:: Exercise data

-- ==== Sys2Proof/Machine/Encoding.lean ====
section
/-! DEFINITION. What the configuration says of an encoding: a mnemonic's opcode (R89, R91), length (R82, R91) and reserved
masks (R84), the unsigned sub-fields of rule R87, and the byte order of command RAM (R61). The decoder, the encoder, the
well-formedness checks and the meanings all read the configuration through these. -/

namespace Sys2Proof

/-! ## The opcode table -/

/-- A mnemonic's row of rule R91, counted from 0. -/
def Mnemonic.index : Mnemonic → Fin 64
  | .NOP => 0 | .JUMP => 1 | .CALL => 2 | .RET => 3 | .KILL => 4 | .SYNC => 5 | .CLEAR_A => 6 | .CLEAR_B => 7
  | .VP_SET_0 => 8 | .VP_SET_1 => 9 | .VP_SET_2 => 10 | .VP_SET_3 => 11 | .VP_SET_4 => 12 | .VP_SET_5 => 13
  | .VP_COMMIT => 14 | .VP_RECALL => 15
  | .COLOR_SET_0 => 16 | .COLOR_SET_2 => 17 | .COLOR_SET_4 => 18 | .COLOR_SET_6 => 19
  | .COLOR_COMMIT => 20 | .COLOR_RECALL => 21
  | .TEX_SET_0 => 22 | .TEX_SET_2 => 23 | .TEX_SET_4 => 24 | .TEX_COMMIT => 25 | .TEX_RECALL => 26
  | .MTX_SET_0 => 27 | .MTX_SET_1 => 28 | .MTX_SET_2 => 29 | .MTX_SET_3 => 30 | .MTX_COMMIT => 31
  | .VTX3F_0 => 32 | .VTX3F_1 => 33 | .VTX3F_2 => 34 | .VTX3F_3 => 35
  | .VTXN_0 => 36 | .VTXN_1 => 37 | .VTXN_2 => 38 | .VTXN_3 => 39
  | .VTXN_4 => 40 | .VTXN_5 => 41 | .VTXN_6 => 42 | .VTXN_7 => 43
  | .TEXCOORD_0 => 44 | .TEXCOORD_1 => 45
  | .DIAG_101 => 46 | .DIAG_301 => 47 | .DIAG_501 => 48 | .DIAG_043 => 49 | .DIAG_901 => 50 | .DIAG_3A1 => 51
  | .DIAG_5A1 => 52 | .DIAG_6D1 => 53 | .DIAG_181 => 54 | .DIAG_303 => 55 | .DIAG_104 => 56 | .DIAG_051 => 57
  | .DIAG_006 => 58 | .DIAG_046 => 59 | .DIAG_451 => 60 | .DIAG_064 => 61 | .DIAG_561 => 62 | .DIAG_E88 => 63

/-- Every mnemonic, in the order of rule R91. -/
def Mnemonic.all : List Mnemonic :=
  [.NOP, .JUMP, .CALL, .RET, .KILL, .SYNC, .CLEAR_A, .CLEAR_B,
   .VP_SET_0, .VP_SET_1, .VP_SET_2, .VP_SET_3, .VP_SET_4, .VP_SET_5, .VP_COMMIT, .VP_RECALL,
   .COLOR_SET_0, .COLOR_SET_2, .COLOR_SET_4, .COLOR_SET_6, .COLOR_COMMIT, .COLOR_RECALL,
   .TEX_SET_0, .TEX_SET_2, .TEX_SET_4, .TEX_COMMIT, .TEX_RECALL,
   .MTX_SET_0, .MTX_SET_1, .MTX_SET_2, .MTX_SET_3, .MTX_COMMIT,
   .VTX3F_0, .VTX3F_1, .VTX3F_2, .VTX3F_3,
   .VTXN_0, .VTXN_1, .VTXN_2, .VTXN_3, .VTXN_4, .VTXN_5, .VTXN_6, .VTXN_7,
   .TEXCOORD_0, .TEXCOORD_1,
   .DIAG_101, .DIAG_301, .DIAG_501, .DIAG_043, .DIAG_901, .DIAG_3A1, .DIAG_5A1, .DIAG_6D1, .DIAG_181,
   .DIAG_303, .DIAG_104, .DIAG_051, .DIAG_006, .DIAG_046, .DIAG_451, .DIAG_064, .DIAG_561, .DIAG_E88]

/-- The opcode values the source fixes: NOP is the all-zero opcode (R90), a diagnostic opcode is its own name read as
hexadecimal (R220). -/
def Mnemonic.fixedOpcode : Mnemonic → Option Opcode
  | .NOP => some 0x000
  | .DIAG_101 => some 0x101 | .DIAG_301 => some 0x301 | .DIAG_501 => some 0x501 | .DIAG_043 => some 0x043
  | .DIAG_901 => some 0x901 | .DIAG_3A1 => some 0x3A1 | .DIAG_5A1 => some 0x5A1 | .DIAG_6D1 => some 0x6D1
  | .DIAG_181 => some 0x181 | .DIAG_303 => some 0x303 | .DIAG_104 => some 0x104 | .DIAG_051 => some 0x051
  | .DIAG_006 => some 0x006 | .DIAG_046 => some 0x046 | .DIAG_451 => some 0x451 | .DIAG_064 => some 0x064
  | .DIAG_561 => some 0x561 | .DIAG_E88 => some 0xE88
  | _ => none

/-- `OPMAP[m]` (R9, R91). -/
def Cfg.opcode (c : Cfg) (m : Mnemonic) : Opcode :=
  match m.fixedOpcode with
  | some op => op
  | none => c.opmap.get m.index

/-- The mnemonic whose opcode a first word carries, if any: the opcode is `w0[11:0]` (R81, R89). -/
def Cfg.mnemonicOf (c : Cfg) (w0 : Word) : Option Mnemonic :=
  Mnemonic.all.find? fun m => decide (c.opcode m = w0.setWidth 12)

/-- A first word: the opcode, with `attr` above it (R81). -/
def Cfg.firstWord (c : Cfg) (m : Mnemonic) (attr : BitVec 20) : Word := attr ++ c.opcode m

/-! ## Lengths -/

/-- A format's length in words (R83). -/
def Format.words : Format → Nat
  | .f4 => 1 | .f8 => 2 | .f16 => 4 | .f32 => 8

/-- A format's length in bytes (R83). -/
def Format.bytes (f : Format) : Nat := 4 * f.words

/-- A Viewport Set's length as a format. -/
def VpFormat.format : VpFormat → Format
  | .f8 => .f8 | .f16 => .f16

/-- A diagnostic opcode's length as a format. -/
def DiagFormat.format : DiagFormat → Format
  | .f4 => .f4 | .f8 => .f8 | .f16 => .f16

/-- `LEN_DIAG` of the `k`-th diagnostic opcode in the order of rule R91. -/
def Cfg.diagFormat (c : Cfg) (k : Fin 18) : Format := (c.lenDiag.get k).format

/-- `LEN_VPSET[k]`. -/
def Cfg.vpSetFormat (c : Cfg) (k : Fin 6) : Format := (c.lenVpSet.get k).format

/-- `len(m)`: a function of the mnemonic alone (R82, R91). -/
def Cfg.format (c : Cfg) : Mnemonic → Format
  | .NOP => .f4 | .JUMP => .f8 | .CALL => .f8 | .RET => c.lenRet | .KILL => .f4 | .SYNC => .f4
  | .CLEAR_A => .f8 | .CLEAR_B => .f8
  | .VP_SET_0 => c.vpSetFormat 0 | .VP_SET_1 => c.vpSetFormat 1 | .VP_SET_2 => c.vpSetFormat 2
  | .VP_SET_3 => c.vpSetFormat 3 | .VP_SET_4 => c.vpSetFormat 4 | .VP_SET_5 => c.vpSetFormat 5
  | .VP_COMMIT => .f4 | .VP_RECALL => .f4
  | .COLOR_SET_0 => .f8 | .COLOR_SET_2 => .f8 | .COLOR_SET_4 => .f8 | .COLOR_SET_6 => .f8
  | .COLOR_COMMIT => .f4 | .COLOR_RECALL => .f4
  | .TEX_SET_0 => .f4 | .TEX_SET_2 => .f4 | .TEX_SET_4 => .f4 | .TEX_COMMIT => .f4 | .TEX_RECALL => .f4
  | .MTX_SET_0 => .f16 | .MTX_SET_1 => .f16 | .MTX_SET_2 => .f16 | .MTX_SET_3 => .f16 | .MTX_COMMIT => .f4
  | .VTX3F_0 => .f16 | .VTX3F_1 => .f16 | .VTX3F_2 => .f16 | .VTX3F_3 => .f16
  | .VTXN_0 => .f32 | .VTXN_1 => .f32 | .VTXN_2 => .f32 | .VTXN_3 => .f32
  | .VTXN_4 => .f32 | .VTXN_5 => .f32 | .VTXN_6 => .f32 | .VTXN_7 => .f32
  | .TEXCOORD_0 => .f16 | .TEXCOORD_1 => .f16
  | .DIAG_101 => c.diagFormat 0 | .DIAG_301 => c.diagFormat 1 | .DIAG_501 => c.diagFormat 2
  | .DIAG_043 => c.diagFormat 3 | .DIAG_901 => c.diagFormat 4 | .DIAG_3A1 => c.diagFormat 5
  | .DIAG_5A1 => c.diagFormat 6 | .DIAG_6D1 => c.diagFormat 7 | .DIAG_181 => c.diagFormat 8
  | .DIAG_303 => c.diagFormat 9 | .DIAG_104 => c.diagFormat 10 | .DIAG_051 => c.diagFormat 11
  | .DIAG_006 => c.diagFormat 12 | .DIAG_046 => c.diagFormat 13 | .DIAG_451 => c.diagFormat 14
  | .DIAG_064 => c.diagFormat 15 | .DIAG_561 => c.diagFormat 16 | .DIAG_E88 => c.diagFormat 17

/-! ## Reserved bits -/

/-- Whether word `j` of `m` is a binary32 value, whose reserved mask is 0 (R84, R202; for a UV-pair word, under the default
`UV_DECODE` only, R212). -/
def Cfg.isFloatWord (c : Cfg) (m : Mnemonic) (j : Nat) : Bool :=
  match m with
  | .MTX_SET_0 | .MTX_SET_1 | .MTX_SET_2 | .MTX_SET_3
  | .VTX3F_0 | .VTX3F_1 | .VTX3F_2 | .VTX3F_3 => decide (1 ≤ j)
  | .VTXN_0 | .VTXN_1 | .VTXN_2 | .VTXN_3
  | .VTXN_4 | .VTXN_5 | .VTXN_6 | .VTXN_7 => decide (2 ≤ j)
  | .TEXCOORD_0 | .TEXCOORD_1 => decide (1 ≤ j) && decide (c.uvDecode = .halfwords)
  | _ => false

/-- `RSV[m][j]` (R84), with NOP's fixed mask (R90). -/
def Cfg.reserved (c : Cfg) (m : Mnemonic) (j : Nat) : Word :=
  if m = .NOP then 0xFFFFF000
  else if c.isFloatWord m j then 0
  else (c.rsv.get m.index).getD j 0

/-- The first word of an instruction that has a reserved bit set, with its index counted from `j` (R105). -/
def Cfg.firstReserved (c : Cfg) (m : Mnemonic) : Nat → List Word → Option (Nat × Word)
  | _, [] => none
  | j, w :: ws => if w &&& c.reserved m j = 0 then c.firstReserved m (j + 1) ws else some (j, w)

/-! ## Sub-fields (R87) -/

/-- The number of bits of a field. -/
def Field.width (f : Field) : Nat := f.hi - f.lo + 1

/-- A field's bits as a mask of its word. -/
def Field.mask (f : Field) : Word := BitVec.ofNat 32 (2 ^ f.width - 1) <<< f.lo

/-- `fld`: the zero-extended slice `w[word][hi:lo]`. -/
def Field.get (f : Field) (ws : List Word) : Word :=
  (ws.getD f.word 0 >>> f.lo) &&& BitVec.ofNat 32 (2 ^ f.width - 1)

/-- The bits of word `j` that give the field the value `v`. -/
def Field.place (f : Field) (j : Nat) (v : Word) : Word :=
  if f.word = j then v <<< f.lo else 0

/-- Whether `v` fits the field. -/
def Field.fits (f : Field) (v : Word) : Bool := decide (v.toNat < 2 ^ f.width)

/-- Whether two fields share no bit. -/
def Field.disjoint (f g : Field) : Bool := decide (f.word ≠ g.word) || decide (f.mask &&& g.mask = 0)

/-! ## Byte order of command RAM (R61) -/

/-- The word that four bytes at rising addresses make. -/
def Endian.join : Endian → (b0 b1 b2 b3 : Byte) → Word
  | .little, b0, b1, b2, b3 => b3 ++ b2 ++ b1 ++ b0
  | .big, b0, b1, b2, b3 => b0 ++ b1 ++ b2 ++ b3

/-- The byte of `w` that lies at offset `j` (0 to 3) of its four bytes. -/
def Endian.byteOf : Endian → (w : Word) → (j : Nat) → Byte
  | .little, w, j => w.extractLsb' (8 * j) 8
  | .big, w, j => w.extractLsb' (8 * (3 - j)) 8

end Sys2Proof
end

::::

What to work on – Go through the data above and copy each line in which "SYNC" appears.

Answer space –
  | .NOP => 0 | .JUMP => 1 | .CALL => 2 | .RET => 3 | .KILL => 4 | .SYNC => 5 | .CLEAR_A => 6 | .CLEAR_B => 7
  [.NOP, .JUMP, .CALL, .RET, .KILL, .SYNC, .CLEAR_A, .CLEAR_B,
  | .NOP => .f4 | .JUMP => .f8 | .CALL => .f8 | .RET => c.lenRet | .KILL => .f4 | .SYNC => .f4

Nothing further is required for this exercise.